---
title: " Dancing at the Lip of a Volcano: The Kubernetes Security Process - Explained "
date: 2017-05-18
slug: kubernetes-security-process-explained
url: /blog/2017/05/Kubernetes-Security-Process-Explained
author: >
Brandon Philips (CoreOS),
Jess Frazelle (Google)
---
Software running on servers underpins ever growing amounts of the world's commerce, communications, and physical infrastructure. And nearly all of these systems are connected to the internet; which means vital security updates must be applied rapidly. As software developers and IT professionals, we often find ourselves dancing on the edge of a volcano: we may either fall into magma induced oblivion from a security vulnerability exploited before we can fix it, or we may slide off the side of the mountain because of an inadequate process to address security vulnerabilities.

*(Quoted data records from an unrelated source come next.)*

-- ==== Sys2Proof/Machine/Registers.lean ====
section
/-! DEFINITION. The management registers (R662 to R681): the address map, the rights of a requester, the value of every register, and what a read changes. -/

namespace Sys2Proof.Machine

/-- The registers of a task-input record (R453 to R457). -/
inductive TrlReg where
  | maskLo | maskHi | bind | allow | rate | ext | stat | acts
deriving DecidableEq, Repr

/-- The registers of a terrace block (R452, R529 to R532, R637, R638, R657 to R659). -/
inductive TerReg where
  | map (i : Fin 4) | stat | quar | last | takeovers | revivals | jecc | clk | clkstops | stopus | bcast | svc | svcstat | stest | oos | vacant
deriving DecidableEq, Repr

/-- The registers of the map (R668). -/
inductive Reg where
  | glbId | glbRev | glbStatus | glbWrlast | glbFault | glbIrq | glbBoot | glbBootdet | glbVersion | glbBoottime | glbKpcnt | glbSec
  | svcAddr | svcCtl | svcStat | svcDet
  | ldgStatus | ldgCfg | ldgNextLo | ldgNextHi | ldgLostcnt | ldgWritten | ldgRdpos | ldgRdctl | ldgRdstat | ldgRd (j : Fin 8)
  | arbCfg | arbStatus | arbStarve (j : Fin 16) | arbStarveCnt | arbPreempt | arbWdbite | arbWdlast | arbMaxwait | arbClass (i : Fin 64)
  | sunCfg | sunStatus | sunCap | sunGrant | sunFrame | sunMiss | sunRefuse | sunCclk (t : Ter) | sunRes (i : Fin 256)
  | hptCfg | hptFence (i : Fin 16) | hptFdrain (j : Fin 4) | hptLock (sl : SliceN) | hptDefer | hptFenced | hptLbreak | hptHerr | hptStray
  | trl (n : Log) (x : Fin 4) (k : TrlReg)
  | chn (p : Phys) (off : Nat) (k : ChnReg)
  | ter (t : Ter) (k : TerReg)
  | domWin (d : Dom) (w : Fin 64) (k : Fin 4) | domAttr (d : Dom) | domRfault (d : Dom) | rfLast | rfLo | rfHi
deriving DecidableEq, Repr

/-! ## The address map -/

/-- The GLB block (R668); `o` counts words. -/
def glbAt (o : Nat) : Option Reg :=
  match o with
  | 0x00 => some .glbId
  | 0x01 => some .glbRev
  | 0x02 => some .glbStatus
  | 0x03 => some .glbWrlast
  | 0x04 => some .glbFault
  | 0x05 => some .glbIrq
  | 0x08 => some .glbBoot
  | 0x09 => some .glbBootdet
  | 0x0A => some .glbVersion
  | 0x0B => some .glbBoottime
  | 0x0C => some .glbKpcnt
  | 0x10 => some .glbSec
  | 0x14 => some .svcAddr
  | 0x15 => some .svcCtl
  | 0x16 => some .svcStat
  | 0x17 => some .svcDet
  | _ => none

/-- The LDG block (R668); `o` counts words. -/
def ldgAt (o : Nat) : Option Reg :=
  match o with
  | 0x00 => some .ldgStatus
  | 0x01 => some .ldgCfg
  | 0x02 => some .ldgNextLo
  | 0x03 => some .ldgNextHi
  | 0x04 => some .ldgLostcnt
  | 0x05 => some .ldgWritten
  | 0x08 => some .ldgRdpos
  | 0x09 => some .ldgRdctl
  | 0x0A => some .ldgRdstat
  | _ => if 0x10 ≤ o && o < 0x18 then some (.ldgRd (Fin.ofNat 8 o)) else none

/-- The ARB block (R668); `o` counts words. -/
def arbAt (o : Nat) : Option Reg :=
  match o with
  | 0x00 => some .arbCfg
  | 0x01 => some .arbStatus
  | 0x20 => some .arbStarveCnt
  | 0x21 => some .arbPreempt
  | 0x22 => some .arbWdbite
  | 0x23 => some .arbWdlast
  | 0x24 => some .arbMaxwait
  | _ =>
    if 0x10 ≤ o && o < 0x20 then some (.arbStarve (Fin.ofNat 16 o))
    else if 0x40 ≤ o && o < 0x80 then some (.arbClass (Fin.ofNat 64 o)) else none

The Kubernetes community believes that we can help teams restore their footing on this volcano with a foundation built on Kubernetes. And the bedrock of this foundation requires a process for quickly acknowledging, patching, and releasing security updates to an ever growing community of Kubernetes users.
With over 1,200 contributors and [over a million lines of code](https://www.openhub.net/p/kubernetes), each release of Kubernetes is a massive undertaking staffed by brave volunteer [release managers](https://github.com/kubernetes/community/wiki). These normal releases are fully transparent and the process happens in public. However, security releases must be handled differently to keep potential attackers in the dark until a fix is made available to users.
We drew inspiration from other open source projects in order to create the [**Kubernetes security release process**](https://github.com/kubernetes/community/blob/master/contributors/devel/sig-release/release.md). Unlike a regularly scheduled release, a security release must be delivered on an accelerated schedule, and we created the [Product Security Team](https://git.k8s.io/security/security-release-process.md#product-security-committee-psc) to handle this process.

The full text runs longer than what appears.